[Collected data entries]
◆ ◆ ◆ ◆ ◆ ◆ ◆

/-! ### What entries do at a place -/

/-- The new value of an atomic on n bits (R226). -/
def amoValue (op : AmoOp) (n m b e : Nat) : Nat :=
  match op with
  | .add => (m + b) % 2 ^ n
  | .and => m &&& b % 2 ^ n
  | .or => m ||| b % 2 ^ n
  | .xor => m ^^^ b % 2 ^ n
  | .min => if signedOf n b < signedOf n m then b % 2 ^ n else m
  | .max => if signedOf n m < signedOf n b then b % 2 ^ n else m
  | .minu => min m (b % 2 ^ n)
  | .maxu => max m (b % 2 ^ n)
  | .swap => b % 2 ^ n
  | .cas => if m = e % 2 ^ n then b % 2 ^ n else m

/-- The new value of a reduction outside a commutative range (R227). -/
def redValue (op : RedOp) (n m b : Nat) : Nat :=
  match op with
  | .add => (m + b) % 2 ^ n
  | .min => if signedOf n b < signedOf n m then b % 2 ^ n else m
  | .max => if signedOf n m < signedOf n b then b % 2 ^ n else m
  | .fadd =>
    let f := if n = 32 then fp32 else fp64
    (f.finish 0 false (FVal.add 0 (f.value m) (f.value (b % 2 ^ n))).1).1

/-- The bytes that an action touches, by count from its place. -/
def Action.size : Action → Nat
  | .store bs => bs.foldl (fun n b => max n (b.1 + 1)) 0
  | .amo _ w32 _ _ _ => if w32 then 4 else 8
  | .red _ w32 _ _ => if w32 then 4 else 8
  | .put _ => 8
  | .feinit _ _ => 8
  | .barrier _ _ _ => 16
  | _ => 0

/-- The bytes that a store writes. -/
def Action.bytes : Action → SMap Byte
  | .store bs => bs
  | _ => []

/-- A sync-tagged doubleword among those of n bytes (R230). -/
def tagged (s : State) (p : Place) (n : Nat) : Bool :=
  p.space == .bufA &&
    (List.range ((p.addr + (n - 1)) / 8 + 1 - p.addr / 8)).any (fun i => syncTagged (coreAt s p.key) ((p.addr / 8 + i) * 8))

/-- A sync-tagged doubleword that an action writes (R230): of a store, one that holds a byte that it writes. -/
def actTagged (s : State) (p : Place) (a : Action) : Bool :=
  match a with
  | .store bs => p.space == .bufA && bs.any (fun b => syncTagged (coreAt s p.key) ((p.addr + b.1) / 8 * 8))
  | _ => tagged s p a.size

/-- A core in WAITA examines its word after a write (R235): the first value that differs from the compare value ends the wait. -/
def noteWrite (s : State) (k : Nat) : State :=
  match (coreAt s k).wait with
  | some (.waita st n ex b off cmp none) =>
    let v := word (placeNat s { space := b, key := k, addr := off } 8)
    if v = cmp then s else modCoreAt s k (fun c => { c with wait := some (.waita st n ex b off cmp (some v)), stalled := false })
  | _ => s

/-- A write has performed at a place: the cores whose banks it has reached examine their words. -/
def noteBank (s : State) (p : Place) : State :=
  if p.space == .bufA || p.space == .bufC then
    let s := noteWrite s p.key
    match (coreAt s p.key).twin with | some (q, true) => noteWrite s q | _ => s
  else s

/-- In a twin team, what an outside agent writes into a primary's buffer stands in its twin's too, and so does what an operation that the
pair issues once writes there, its copy jobs among them (R414; log 74); `clean`: the write cleans the granules that it covers, in the
twin's buffer too (R404). -/
def mirrorTwin (s : State) (src : Nat) (pl : Place) (once clean : Bool) (offs : List Nat) : State :=
  match (coreAt s pl.key).twin with
  | some (p, true) =>
    if pl.space = .mem ∨ (once = false ∧ (src = pl.key ∨ src = p)) then s
    else
      let s := if clean then cleanBytes s { pl with key := p } (offs.map (fun i => (i, 0))) else s
      offs.foldl (fun s i => setPlaceByte s { pl with key := p } i (placeByte s pl i)) s
  | _ => s

/-- The place of a primary's twin that mirrors a place, if there is one (R414). -/
def twinPlace (s : State) (pl : Place) : Option Place :=
  match (coreAt s pl.key).twin with
  | some (p, true) => if pl.space = .mem then none else some { pl with key := p }
  | _ => none

/-- The writer of a place that no core of a pair performs for itself alone: an engine, or a job that the pair issues once (R414). -/
def engineSrc : Nat := 65536

/-- How an action ends at its place. -/
inductive Done where
  /-- Performed; the old value of an atomic. -/
  | ok (old : Word)
  /-- Refused: the word is sync-tagged (R230). -/
  | refused
  /-- The atomic's answer would be a poisoned value (R405). -/
  | poisoned (unit addr : Nat)

/-- A store, an atomic or a reduction performs at its home or bank in one step (R117, R226, R227, R230). -/
def performAt (s : State) (src : Nat) (p : Place) (a : Action) : State × Done :=
  let n := a.size
  if actTagged s p a then (s, .refused)
  else
    let s := if p.space == .mem then combineBytes s p.addr n else s
    match a with
    | .store bs =>
      (noteBank (mirrorTwin (cleanBytes (setPlaceBytes s p bs) p bs) src p false true (bs.map (fun b => b.1))) p, .ok 0)
    | .amo op w32 b e reply =>
      (match (if reply then poisonAt s p n else none) with
       | some (u, x) => (s, .poisoned u x)
       | none =>
         let m := placeNat s p n
         (noteBank (mirrorTwin (setPlaceBytes s p (leBytes (amoValue op (8 * n) m b.toNat e.toNat) n)) src p reply false (List.range n)) p,
           .ok (if w32 then sext 32 (word m) else word m)))
    | .red op w32 b _ =>
      let m := placeNat s p n
      let packed := match (if p.space == .mem then rangeOf s p.addr else none) with
        | some (_, r) => if !r.closed && rangeAccepts r op w32 then some r else none
        | none => none
      (match packed with
       | some r =>
         let k := rangeBytes r.fmt
         ((List.range (n / k)).foldl (fun s i =>
           setMemNat s (p.addr + k * i) k (rangeCombine r.fmt r.op (memNat s (p.addr + k * i) k) (b.toNat / 2 ^ (8 * k * i) % 2 ^ (8 * k)))) s,
           .ok 0)
       | none => (noteBank (mirrorTwin (setPlaceBytes s p (leBytes (redValue op (8 * n) m b.toNat) n)) src p false false (List.range n)) p, .ok 0))
    | _ => (s, .ok 0)

/-! ### Errors in the state of the sheet and suffix engines (R402, R405; log 108) -/

/-- The mark of a poisoned granule of 8 bytes of the state of a sheet (unit 10) or suffix slot (unit 11); its address names no line. -/
def engineMark (unit n granule : Nat) : PoisonMark := { unit := unit, key := n, addr := 2 ^ 58 + granule }
/-- The marks of the state of a sheet or slot. -/
def engineMarks (s : State) (unit n : Nat) : List PoisonMark := s.poison.filter (fun m => m.unit == unit && m.key == n && 2 ^ 58 ≤ m.addr)
/-- The state of a sheet or slot that the next command reads holds a poisoned granule: which granules a command reads is a free choice. -/
def enginePoison (s : State) (unit n : Nat) : Option (Nat × Nat) :=
  if (engineMarks s unit n).any (fun m => Config.readsGranule s.free (m.addr - 2 ^ 58)) then some (0, 0) else none
/-- The next command's choice is another one. -/
def nextChoice (s : State) (unit n : Nat) : State := if (engineMarks s unit n).isEmpty then s else { s with free := s.free + 1 }
/-- The state of a sheet or slot is made anew. -/
def cleanEngine (s : State) (unit n : Nat) : State :=
  { s with poison := s.poison.filter (fun m => !(m.unit == unit && m.key == n && 2 ^ 58 ≤ m.addr)) }
/-- The engine reads a sheet or slot for the running core: poison that it reads is consumed (R405). -/
def engineState (unit n : Nat) : Act Unit := do
  match enginePoison (← get) unit n with
  | some (u, a) => throw (.consume u a)
  | none => modify (fun s => nextChoice s unit n)

/-! ### Rings of records (R102, R354, R410) -/

/-- The ring with a number: 0 to 63 the event rings, 65 + 2d and 66 + 2d the fault and containment queues of die d (their vectors
of R420), 96 + d its kid queue. -/
def ringAt (s : State) (n : Nat) : Ring :=
  if n < 64 then SMap.getD s.rings Ring.reset n
  else if 96 ≤ n then (dieAt s (n - 96)).kidQ
  else if n % 2 = 1 then (dieAt s ((n - 65) / 2)).faultQ else (dieAt s ((n - 65) / 2)).contQ

/-- The state with a ring replaced. -/
def setRing (s : State) (n : Nat) (r : Ring) : State :=
  if n < 64 then { s with rings := SMap.set s.rings n r }
  else if 96 ≤ n then modDieAt s (n - 96) (fun d => { d with kidQ := r })
  else if n % 2 = 1 then modDieAt s ((n - 65) / 2) (fun d => { d with faultQ := r })
  else modDieAt s ((n - 65) / 2) (fun d => { d with contQ := r })

/-- The ring is full (R103). -/
def Ring.full (r : Ring) : Bool := (r.prod + 2 ^ (r.size + 1) - r.cons % 2 ^ (r.size + 1)) % 2 ^ (r.size + 1) == 2 ^ r.size

/-- Whether records of a ring go to memory: the event rings always, a queue once it is placed. -/
def Ring.open (r : Ring) (n : Nat) : Bool := n < 64 || r.placed

/-- The interrupt that a ring raises (R102, R420). -/
def raiseRing (s : State) (n : Nat) : State :=
  let r := ringAt s n
  let x := if r.target = 65535 then External.vector n else External.osCore r.target
  setRing { s with raised := s.raised ++ [x] } n { r with unsignalled := 0 }

/-- The I/O die reads lease clock 0 (R118). -/
def ioClock (s : State) : Nat := (dieAt s 0).clock

/-- A record has been written: PROD passes it, and the interrupt that the count asks for is raised (R102). -/
def ringAdvance (s : State) (n : Nat) : State :=
  let r := ringAt s n
  let r' := { r with prod := (r.prod + 1) % 2 ^ (r.size + 1), unsignalled := r.unsignalled + 1, writing := false
                     sinceTick := if r.unsignalled = 0 then ioClock s else r.sinceTick }
  let s := setRing s n r'
  if max r.count 1 ≤ r'.unsignalled then raiseRing s n else s

/-- Sends a record with the phase of the lap to its line's home (R102, R116), where it performs at once if nothing holds it up; PROD
passes it when it has performed. -/
def ringWrite (s : State) (n : Nat) (rec : Nat) : State :=
  let r := ringAt s n
  let phase := 1 - r.prod / 2 ^ r.size % 2
  let pl : Place := { space := .mem, key := 0, addr := r.base + 32 * (r.prod % 2 ^ r.size) }
  let a := Action.store (leBytes (rec + phase * 2 ^ 64) 32)
  let line := lineOf pl.addr
  if (homeAt s line).waiting.isEmpty && homeOpen s line && (homeAt s line).crc = 0 then ringAdvance (performAt s 0 pl a).1 n
  else modHomeAt (setRing s n { r with writing := true }) line (fun y =>
    { y with waiting := y.waiting ++ [{ src := .ring n, place := pl, act := a, poisoned := false, whole := false }] })

/-- Sends a record (bit 64 clear) to memory, or holds it on chip while the ring is full or an earlier record is on its way (R103; the
number of records held has no limit here, log 99). -/
def ringSend (s : State) (n : Nat) (rec : Nat) : State :=
  let r := ringAt s n
  if r.full || !r.open n || !r.held.isEmpty || r.writing then setRing s n { r with held := r.held ++ [BitVec.ofNat 256 rec] }
  else ringWrite s n rec
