-- ==== Sys2Proof/Machine/Flags.lean ====
section
/-!
DEFINITION. Conditions and flags: the comparisons of branches and SLT, the rounding mode and the sticky flags of STATUS (R52, R191),
and the fields of the control registers that a write changes (R7, R189).
-/

namespace Sys2Proof.Machine

/-- The outcome of a meaning. -/
abbrev Out := Host.Outcome State Fault Refusal

/-! ### Comparisons (R196, R202) -/

/-- Signed order. -/
def ltS (x y : Word) : Bool := x.slt y
/-- Unsigned order. -/
def ltU (x y : Word) : Bool := x.ult y

/-! ### Flags of floating arithmetic (R52, R199) -/

/-- The rounding mode that an RM field names: 4 is the dynamic mode of STATUS (R49, R177). -/
def roundMode (c : Core) (rm : BitVec 3) : Nat := if rm.toNat = 4 then c.rm else rm.toNat

/-- The rounding mode of an instruction with an RM field: the dynamic one is read from STATUS, whose poison is consumed (R405; log 130). -/
def modeOf (rm : BitVec 3) : Act Nat := do
  if rm.toNat = 4 then noPoison 0 4096
  return roundMode (← getC) rm

/-- The rounding mode of STATUS for an instruction without an RM field; one that rounds reads it (R405). -/
def statusMode (rounds : Bool) : Act Nat := do
  if rounds then noPoison 0 4096
  return (← getC).rm

/-- Sets sticky flags. -/
def setFlags (f : BitVec 5) : Act Unit := modC (fun c => c.orFlags f)

/-! ### Fields of control registers (R7, R8, R189 to R193) -/

/-- A write takes effect in the bits of a mask. -/
def maskWrite (mask old new : Word) : Word := (old &&& ~~~mask) ||| (new &&& mask)

/-- The bits of STATUS that a write changes (R191): IMASK, IE, PIE, PM, RM and FLAGS; in user mode RM and FLAGS. -/
def statusMask (supervisor : Bool) : Word := if supervisor then 0xFC007F else 0x7F

/-- What a CSR write operation gives (R193): 1 CSRW, 2 CSRS, 3 CSRC. -/
def csrCombine (op : Nat) (old x : Word) : Word := if op = 1 then x else if op = 2 then old ||| x else old &&& ~~~x

/-- EVSTAT after a CSR write operation (R193): W1C; CSRC has no effect. -/
def evstatWrite (op : Nat) (old x : Word) : Word := if op = 3 then old else old &&& ~~~(x &&& 7)

/-- RGNLIM after a write: a value outside 1 to 255 is ignored (R189). -/
def rgnlimWrite (old new : Word) : Word := if 1 ≤ new.toNat ∧ new.toNat ≤ 255 then new else old

end Sys2Proof.Machine
end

◆ ◆ ◆ ◆ ◆ ◆ ◆

• EXERCISE OBJECTIVE: Find the count of lines in the data above where the word "after" occurs, and write down only that count.

• YOUR RESPONSE: 3